### [YOUR INSTRUCTIONS]
Which lines of the data contain the string "lineFault"? Copy every one.

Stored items
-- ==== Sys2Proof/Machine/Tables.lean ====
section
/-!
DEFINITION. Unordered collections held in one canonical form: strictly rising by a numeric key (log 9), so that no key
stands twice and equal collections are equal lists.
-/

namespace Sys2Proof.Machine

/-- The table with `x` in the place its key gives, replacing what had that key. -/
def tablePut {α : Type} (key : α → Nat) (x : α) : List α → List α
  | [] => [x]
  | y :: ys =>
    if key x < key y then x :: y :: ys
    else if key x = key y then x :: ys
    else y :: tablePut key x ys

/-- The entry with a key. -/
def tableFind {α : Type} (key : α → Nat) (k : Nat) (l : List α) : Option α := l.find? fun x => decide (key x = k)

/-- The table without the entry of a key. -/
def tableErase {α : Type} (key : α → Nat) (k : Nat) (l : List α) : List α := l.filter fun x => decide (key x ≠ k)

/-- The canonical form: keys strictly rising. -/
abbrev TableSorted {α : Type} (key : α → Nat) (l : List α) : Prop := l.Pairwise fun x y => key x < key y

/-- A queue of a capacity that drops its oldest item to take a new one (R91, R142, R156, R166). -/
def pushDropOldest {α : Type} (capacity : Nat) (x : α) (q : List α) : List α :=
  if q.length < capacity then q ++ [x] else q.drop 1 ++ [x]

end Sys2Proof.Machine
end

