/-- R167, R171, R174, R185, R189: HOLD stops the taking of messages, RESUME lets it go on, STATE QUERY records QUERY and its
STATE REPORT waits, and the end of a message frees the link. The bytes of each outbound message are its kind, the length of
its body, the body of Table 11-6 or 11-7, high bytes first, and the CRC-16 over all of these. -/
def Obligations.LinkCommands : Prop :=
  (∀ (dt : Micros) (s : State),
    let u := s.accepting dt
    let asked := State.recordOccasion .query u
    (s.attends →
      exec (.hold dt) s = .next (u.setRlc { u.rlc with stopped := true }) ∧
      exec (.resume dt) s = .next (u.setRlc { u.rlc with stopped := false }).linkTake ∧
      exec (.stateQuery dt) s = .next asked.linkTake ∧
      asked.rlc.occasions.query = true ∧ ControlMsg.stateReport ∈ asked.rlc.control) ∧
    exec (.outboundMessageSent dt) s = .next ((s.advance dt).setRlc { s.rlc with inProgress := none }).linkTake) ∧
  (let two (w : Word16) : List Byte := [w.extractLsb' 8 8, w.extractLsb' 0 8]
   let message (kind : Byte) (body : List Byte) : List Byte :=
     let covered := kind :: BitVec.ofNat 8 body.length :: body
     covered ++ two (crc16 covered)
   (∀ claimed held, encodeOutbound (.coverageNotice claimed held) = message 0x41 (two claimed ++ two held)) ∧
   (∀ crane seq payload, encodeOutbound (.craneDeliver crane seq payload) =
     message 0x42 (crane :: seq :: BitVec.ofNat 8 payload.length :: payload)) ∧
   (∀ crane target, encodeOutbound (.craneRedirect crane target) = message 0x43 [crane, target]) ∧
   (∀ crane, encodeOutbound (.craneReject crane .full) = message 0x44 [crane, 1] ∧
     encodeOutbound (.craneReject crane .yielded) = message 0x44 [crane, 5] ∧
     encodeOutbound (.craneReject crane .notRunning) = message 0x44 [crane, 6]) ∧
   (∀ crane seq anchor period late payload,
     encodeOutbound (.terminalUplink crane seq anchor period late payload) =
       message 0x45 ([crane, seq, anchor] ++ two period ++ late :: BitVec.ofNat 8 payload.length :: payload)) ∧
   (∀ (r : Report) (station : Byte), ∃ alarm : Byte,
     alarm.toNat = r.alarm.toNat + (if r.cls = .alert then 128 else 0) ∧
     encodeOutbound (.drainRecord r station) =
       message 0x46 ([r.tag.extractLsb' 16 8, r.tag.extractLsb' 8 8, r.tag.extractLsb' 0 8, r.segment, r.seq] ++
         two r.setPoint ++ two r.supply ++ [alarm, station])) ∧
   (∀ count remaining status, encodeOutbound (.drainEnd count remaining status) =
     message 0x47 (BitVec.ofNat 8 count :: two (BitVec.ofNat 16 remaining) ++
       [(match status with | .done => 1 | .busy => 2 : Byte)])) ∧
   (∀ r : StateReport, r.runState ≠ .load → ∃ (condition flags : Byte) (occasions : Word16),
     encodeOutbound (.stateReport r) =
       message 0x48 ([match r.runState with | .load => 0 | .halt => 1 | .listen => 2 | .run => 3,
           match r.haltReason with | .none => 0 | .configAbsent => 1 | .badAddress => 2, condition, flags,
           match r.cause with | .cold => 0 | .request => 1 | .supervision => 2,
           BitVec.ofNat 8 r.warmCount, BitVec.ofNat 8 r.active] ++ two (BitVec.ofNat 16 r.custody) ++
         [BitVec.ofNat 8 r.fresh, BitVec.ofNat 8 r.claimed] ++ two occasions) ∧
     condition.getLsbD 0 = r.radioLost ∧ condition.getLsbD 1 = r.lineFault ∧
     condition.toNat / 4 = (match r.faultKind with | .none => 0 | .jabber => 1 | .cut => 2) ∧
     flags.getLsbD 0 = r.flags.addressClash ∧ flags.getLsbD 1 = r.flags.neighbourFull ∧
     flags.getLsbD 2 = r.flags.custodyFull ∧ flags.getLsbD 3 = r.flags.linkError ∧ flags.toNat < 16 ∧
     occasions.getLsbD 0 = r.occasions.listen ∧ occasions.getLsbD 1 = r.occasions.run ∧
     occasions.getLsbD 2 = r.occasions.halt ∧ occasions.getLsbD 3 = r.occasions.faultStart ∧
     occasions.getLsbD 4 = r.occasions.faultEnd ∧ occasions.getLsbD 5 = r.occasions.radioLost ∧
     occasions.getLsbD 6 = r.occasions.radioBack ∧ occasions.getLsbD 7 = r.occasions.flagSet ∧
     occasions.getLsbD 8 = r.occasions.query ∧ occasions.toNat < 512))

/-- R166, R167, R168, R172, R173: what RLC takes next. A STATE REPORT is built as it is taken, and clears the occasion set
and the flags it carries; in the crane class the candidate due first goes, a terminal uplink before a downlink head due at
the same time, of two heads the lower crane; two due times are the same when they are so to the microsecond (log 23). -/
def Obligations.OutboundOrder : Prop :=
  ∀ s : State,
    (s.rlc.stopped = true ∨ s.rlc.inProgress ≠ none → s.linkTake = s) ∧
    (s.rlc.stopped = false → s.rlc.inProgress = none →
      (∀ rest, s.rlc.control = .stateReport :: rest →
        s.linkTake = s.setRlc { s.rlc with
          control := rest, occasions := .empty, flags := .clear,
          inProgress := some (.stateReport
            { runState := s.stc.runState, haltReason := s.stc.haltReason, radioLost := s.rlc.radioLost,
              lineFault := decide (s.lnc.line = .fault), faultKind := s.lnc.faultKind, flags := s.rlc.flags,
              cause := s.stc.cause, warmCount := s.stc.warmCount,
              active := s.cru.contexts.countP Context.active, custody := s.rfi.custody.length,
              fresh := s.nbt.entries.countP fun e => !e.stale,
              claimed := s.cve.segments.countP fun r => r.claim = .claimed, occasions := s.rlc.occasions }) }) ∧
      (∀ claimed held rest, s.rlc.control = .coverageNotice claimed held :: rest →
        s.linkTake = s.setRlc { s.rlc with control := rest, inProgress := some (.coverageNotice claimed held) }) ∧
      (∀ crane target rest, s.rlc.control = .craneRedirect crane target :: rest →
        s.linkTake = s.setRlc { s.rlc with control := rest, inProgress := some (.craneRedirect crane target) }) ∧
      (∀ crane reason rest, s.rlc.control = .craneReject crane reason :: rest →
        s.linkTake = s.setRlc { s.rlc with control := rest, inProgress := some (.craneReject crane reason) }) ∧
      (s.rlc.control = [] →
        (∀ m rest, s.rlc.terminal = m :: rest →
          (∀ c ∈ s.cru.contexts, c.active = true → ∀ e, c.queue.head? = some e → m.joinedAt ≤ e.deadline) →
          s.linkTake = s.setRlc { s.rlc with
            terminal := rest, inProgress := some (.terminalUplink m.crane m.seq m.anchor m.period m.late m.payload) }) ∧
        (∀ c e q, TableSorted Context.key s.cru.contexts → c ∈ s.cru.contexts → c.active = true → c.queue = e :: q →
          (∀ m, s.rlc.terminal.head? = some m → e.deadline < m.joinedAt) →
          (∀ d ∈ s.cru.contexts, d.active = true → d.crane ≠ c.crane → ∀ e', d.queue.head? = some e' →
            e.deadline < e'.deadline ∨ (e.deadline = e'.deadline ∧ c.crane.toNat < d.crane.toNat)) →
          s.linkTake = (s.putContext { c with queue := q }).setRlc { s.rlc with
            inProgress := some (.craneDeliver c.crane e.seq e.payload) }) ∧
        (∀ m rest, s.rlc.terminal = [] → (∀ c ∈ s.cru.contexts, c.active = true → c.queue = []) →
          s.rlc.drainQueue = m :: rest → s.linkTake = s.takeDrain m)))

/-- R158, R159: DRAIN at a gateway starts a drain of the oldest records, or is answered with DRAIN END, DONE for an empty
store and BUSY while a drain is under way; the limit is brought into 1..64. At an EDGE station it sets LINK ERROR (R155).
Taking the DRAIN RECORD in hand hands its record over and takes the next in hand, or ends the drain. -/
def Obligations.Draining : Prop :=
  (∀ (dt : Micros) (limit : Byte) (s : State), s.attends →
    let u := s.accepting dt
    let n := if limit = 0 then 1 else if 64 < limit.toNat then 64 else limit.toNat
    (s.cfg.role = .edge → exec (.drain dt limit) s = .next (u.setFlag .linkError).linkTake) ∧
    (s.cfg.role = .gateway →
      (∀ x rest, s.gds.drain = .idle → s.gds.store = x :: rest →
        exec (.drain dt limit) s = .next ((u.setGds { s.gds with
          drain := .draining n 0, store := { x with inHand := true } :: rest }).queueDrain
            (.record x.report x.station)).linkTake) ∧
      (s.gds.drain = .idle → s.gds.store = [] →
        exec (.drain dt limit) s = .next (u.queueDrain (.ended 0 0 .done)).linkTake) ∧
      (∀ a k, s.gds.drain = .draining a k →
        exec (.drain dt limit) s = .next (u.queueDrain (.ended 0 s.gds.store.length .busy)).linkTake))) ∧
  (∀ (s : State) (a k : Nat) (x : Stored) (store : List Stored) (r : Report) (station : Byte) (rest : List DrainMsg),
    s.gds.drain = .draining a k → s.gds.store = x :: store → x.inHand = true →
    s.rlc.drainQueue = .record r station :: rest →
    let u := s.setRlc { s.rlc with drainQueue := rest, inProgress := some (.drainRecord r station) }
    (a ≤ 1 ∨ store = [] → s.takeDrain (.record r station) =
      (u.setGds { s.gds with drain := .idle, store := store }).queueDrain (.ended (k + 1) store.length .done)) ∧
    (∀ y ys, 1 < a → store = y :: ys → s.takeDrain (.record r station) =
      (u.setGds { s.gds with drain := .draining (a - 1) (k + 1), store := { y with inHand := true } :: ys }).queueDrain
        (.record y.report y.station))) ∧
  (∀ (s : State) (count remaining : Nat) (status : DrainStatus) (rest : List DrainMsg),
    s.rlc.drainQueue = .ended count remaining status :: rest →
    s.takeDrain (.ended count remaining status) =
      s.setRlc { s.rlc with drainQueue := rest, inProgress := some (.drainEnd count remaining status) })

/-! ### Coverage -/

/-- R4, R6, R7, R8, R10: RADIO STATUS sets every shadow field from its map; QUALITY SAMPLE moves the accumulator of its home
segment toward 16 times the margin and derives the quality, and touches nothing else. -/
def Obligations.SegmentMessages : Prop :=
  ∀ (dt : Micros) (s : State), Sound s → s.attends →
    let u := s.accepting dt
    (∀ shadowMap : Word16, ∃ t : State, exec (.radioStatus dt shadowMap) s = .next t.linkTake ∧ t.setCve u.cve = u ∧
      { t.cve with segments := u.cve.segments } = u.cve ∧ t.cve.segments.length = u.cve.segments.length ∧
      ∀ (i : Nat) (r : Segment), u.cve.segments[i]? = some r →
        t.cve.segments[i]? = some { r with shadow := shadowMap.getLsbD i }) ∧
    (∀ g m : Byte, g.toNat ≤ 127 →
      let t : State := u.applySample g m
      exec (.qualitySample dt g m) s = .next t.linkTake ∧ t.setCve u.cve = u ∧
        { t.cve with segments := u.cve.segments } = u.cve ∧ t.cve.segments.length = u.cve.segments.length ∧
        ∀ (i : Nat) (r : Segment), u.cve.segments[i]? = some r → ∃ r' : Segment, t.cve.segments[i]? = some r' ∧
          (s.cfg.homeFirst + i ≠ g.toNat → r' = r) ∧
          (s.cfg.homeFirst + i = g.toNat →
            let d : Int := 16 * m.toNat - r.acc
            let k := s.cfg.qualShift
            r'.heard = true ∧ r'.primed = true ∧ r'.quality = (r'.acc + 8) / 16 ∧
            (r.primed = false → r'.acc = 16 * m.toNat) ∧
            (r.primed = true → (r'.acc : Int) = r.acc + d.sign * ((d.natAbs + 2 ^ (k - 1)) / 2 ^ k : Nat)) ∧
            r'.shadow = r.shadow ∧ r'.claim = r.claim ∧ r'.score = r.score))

### [RESULT OF THIS TASK]
     condition.getLsbD 0 = r.radioLost ∧ condition.getLsbD 1 = r.lineFault ∧
              lineFault := decide (s.lnc.line = .fault), faultKind := s.lnc.faultKind, flags := s.rlc.flags,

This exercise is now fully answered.